Taxonomy-Aware Dynamic Motion Generation on Hyperbolic Manifolds
Luis Augenstein, Noémie Jaquier, Tamim Asfour, Leonel Rozo
AI summary
Problem
Current motion generation models frequently overlook the rich hierarchical structure of biomechanical taxonomies, creating a disconnect between generated movements and their underlying classifications. Furthermore, existing hyperbolic latent models lack temporal dynamics, often producing physically impractical trajectories.
Approach
The authors extend the Gaussian Process Dynamical Model to hyperbolic manifolds, integrating taxonomy-aware inductive biases to learn latent representations that preserve both hierarchical structure and temporal dynamics. They introduce three novel generation mechanisms to ensure physically consistent trajectory synthesis.
Key results
- Extends the GPDM dynamics prior to hyperbolic manifolds for taxonomy-aware learning
- Introduces two probabilistic recursive methods and a pullback-metric geodesics approach for motion generation
- Successfully encodes hierarchical taxonomy structure and temporal dynamics in hand grasping data
- Generates novel, physically consistent motion trajectories that align with biomechanical classifications
Why it matters
Enables robots to synthesize realistic, human-like motions that respect biomechanical hierarchies, reducing training data needs and improving physical feasibility for humanoid robotics.
Abstract
Human-like motion generation for robots often draws inspiration from biomechanical studies, which categorize complex human motions into hierarchical taxonomies.
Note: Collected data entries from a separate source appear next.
-- ==== Sys2Proof/Machine/Tables.lean ====
section
/-! DEFINITION. Table commands (R147, R174, R190 to R195), raw DMA (R184 to R187), and the scrubber (R198). -/

namespace Sys2Proof.Machine

/-! ### Fields of a table command (R190, R191) -/

def Cmd.tblId (c : Cmd) : Nat := c.bits 64 8
/-- FORM INDEX. -/
def Cmd.byIndex (c : Cmd) : Bool := decide (c.bits 72 1 = 1)
def Cmd.index (c : Cmd) : Nat := c.bits 96 32
/-- The entry image: `n` bytes from command bit 128. -/
def Cmd.image (c : Cmd) (n : Nat) : Nat := c.bits 128 (8 * n)
def Cmd.resultBuf (c : Cmd) : Nat := c.bits 448 64

def opInsert : Nat := 0x10
def opDelete : Nat := 0x11
def opModify : Nat := 0x12
def opLookup : Nat := 0x13
def opReadIndex : Nat := 0x14
def opCas : Nat := 0x15
def opAgeDelete : Nat := 0x16
def opSwitch : Nat := 0x17

/-- The table is a hash table: its entries are found by key. -/
def Tbl.hashed (t : Tbl) : Bool := [kExact, kRule, kFilter4, kFilter6, kClass4, kHead6].contains t.kind
/-- The table is a filter. -/
def Tbl.isFilter (t : Tbl) : Bool := decide (t.kind = kFilter4) || decide (t.kind = kFilter6)
/-- The table is a class table (heads, for IPv6). -/
def Tbl.isClass (t : Tbl) : Bool := decide (t.kind = kClass4) || decide (t.kind = kHead6)
/-- The table's family is IPv6. -/
def Tbl.isV6 (t : Tbl) : Bool := decide (t.kind = kFilter6) || decide (t.kind = kHead6)

/-- The address a key of a route table carries. -/
def Cmd.keyAddr (c : Cmd) (t : Tbl) : Nat := if t.isV6 then c.bits 128 128 else c.bits 128 32

/-- Hash line and stored key of the command's key (R174, R182, R191). -/
def State.cmdKey (s : State) (c : Cmd) (t : Tbl) : Nat × Nat :=
  if t.isFilter then t.hash 0 (filterKey t.isV6 (c.bits 256 12) (c.keyAddr t))
  else if t.isClass then t.hash 0 (classKey t.isV6 (c.bits 256 12) (c.keyAddr t))
  else if t.kind = kRule then
    let (n, mask) := s.layout.ruleKey t
    let k := (c.bits 128 256 &&& mask) % 2 ^ (32 * n)
    ((t.hash n k).1, k + c.bits 384 5 * 2 ^ 256)
  else
    let k := t.exactKey (c.image 16)
    ((t.hash 0 k).1, k)

/-- The entry a command stores at a slot whose key part is `key` (R158 to R160, R191): for hash tables VALID is set. -/
def Cmd.entryFor (c : Cmd) (t : Tbl) (key fetched : Nat) : Nat :=
  if t.isFilter then c.bits 320 44 + key % 2 ^ 20 * 2 ^ 44
  else if t.kind = kClass4 then c.bits 320 20 + 2 ^ 20 + key % 2 ^ 40 * 2 ^ 24
  else if t.kind = kHead6 then 1 + key % 2 ^ 127 * 2
  else if t.kind = kExact then setBit (c.image 16) (if t.role = 1 then 32 else 60) true
  else if t.bytes = 64 then fetched
  else c.image t.bytes

/-- The tail table of a head table. -/
def State.tailOf (s : State) (t : Tbl) : Option Tbl := if t.kind = kHead6 then s.layout.tblKind kTail6 t.cls else none

/-- The tail record of slot `sl`. -/
def State.tailAt (s : State) (t : Tbl) (sl : Nat) : Nat :=
  match s.tailOf t with
  | some tt => s.slotOf tt sl
  | none => 0

/-- A word of the entry (of its head and tail) is uncorrectable in every replica. -/
def State.entryLost (s : State) (t : Tbl) (sl : Nat) : Bool :=
  s.slotLost t sl || (match s.tailOf t with
    | some tt => s.slotLost tt sl
    | none => false)

/-- RESULT of R192 for a slot and its entry. -/
def State.tblResult (s : State) (t : Tbl) (sl v : Nat) : Nat :=
  if t.kind = kHead6 then sl % 2 ^ 32 + s.tailAt t sl * 2 ^ 32 + v % 2 * 2 ^ 64
  else if t.bytes ≤ 16 then sl % 2 ^ 32 + v * 2 ^ 32
  else sl % 2 ^ 32 + t.bytes * 2 ^ 32

/-- A read completes with the entry of a slot, written to RESULT_BUF when larger than 16 bytes (R192). -/
def State.tblReturn (s : State) (c : Cmd) (t : Tbl) (sl status : Nat) : State :=
  let v := s.slotOf t sl
  s.finish c.id status 0 (s.tblResult t sl v) (if t.bytes ≤ 16 then [] else [(c.resultBuf, toLe t.bytes v)])

/-! ### Checks (R147, R174, R193, R194) -/

/-- The command's FORM is allowed for the table (R193, R194 BAD_FORM). -/
def formOk (op : Nat) (byIndex : Bool) (t : Tbl) : Bool :=
  if op = opInsert || op = opLookup then !byIndex && t.hashed
  else if op = opDelete then t.hashed
  else if op = opModify then byIndex || t.hashed
  else if op = opReadIndex then byIndex
  else if op = opCas then if byIndex then decide (t.kind = kIndex) && decide (t.bytes ≤ 16) else decide (t.kind = kExact)
  else if op = opAgeDelete then !byIndex && t.aged && decide (t.role = 2) && decide (t.kind = kExact)
  else true

/-- A length code of a filter VALUE is treated as 0 and is not 0 (R174 BAD_CODE). -/
def badCode (v6 : Bool) (v : Nat) : Bool :=
  (List.range 4).any (fun k => decide (bits v (20 + 6 * k) 6 ≠ 0) && decide (effCode v6 k (bits v (20 + 6 * k) 6) = 0))

/-- Entries of the member pool. -/
def State.poolSize (s : State) : Nat := ((s.layout.tblRole 5).map (fun t => t.slots)).getD 0

/-- The INVALID DETAIL of the route checks (R174) on a command that names key or entry. -/
def State.routeCheck (s : State) (c : Cmd) (op : Nat) (t : Tbl) (fetched : Nat) : Option Nat :=
  let writes := decide (op = opInsert) || decide (op = opModify) || decide (op = opCas)
  if t.isClass && !(c.byIndex && decide (op ≠ opModify)) then
    let len := c.bits 272 8
    let base := classBase t.isV6 t.cls
    if len < base || base + classWidth t.isV6 t.cls ≤ len then some 7
    else if maskAddr t.isV6 (c.keyAddr t) len ≠ c.keyAddr t then some 8
    else none
  else if t.isFilter && writes && badCode t.isV6 (c.bits 320 44) then some 9
  else if writes && t.role = 4 && (decide (512 < bits (c.entryFor t 0 fetched) 24 10) ||
      decide (s.poolSize < bits (c.entryFor t 0 fetched) 0 24 + bits (c.entryFor t 0 fetched) 24 10)) then some 10
  else if writes && t.role = 3 && (decide (5 ≤ bits (c.entryFor t 0 fetched) 0 3) ||
      (decide (bits (c.entryFor t 0 fetched) 0 3 = 4) && decide (bits (c.entryFor t 0 fetched) 3 6 < 16))) then some 11
  else none

/-- The table of a command and what refuses it before it reads the table: status and detail. (DEDUCED, log entry 12.) -/
def State.tblCheck (s : State) (c : Cmd) (fetched : Nat) : Except (Nat × Nat) Tbl :=
  let op := c.opcode
  match s.tblOf c.tblId with
  | none => .error (stInvalid, 12)
  | some t =>
    if t.kind = kRule && decide (op ≠ opLookup) && decide (op ≠ opReadIndex) && ((s.layout.groupOf t).isSome || decide (op = opSwitch)) then
      .error (stInvalid, 6)
    else if op = opSwitch then .ok t
    else if !formOk op c.byIndex t then .error (stInvalid, 13)
    else if c.byIndex && t.slots ≤ c.index then .error (stInvalid, 14)
    else
      match s.routeCheck c op t fetched with
      | some d => .error (stInvalid, d)
      | none =>
        if c.byIndex && op = opModify && (t.isFilter || t.isClass) && c.index / t.perLine ≠ (s.cmdKey c t).1 then .error (stInvalid, 14)
        else if s.layoutMoving t && op ≠ opLookup && op ≠ opReadIndex then .error (stEpochBusy, 0)
        else .ok t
While these taxonomies provide rich structural information about how movements relate to one another, this information is frequently overlooked in motion generation models, leading to a disconnect between the generated motions and their underlying hierarchical structure. This paper introduces the Gaussian Process Hyper- bolic Dynamical Model (GPHDM), a novel approach that learns latent representations preserving both the hierarchical structure of motions and their temporal dynamics to ensure physical consistency. Our model achieves this by extending the dynamics prior of the Gaussian Process Dynamical Model (GPDM) to the hyperbolic manifold and integrating it with taxonomy-aware inductive biases. Building on this geometry- and taxonomy- aware frameworks, we propose three novel mechanisms for generating motions that are both taxonomically-structured and physically-consistent: two probabilistic recursive approaches and a method based on pullback-metric geodesics. Experiments on generating realistic motion sequences on the hand grasping taxonomy show that the proposed GPHDM faithfully encodes the underlying taxonomy and temporal dynamics, and it generates novel physically-consistent trajectories.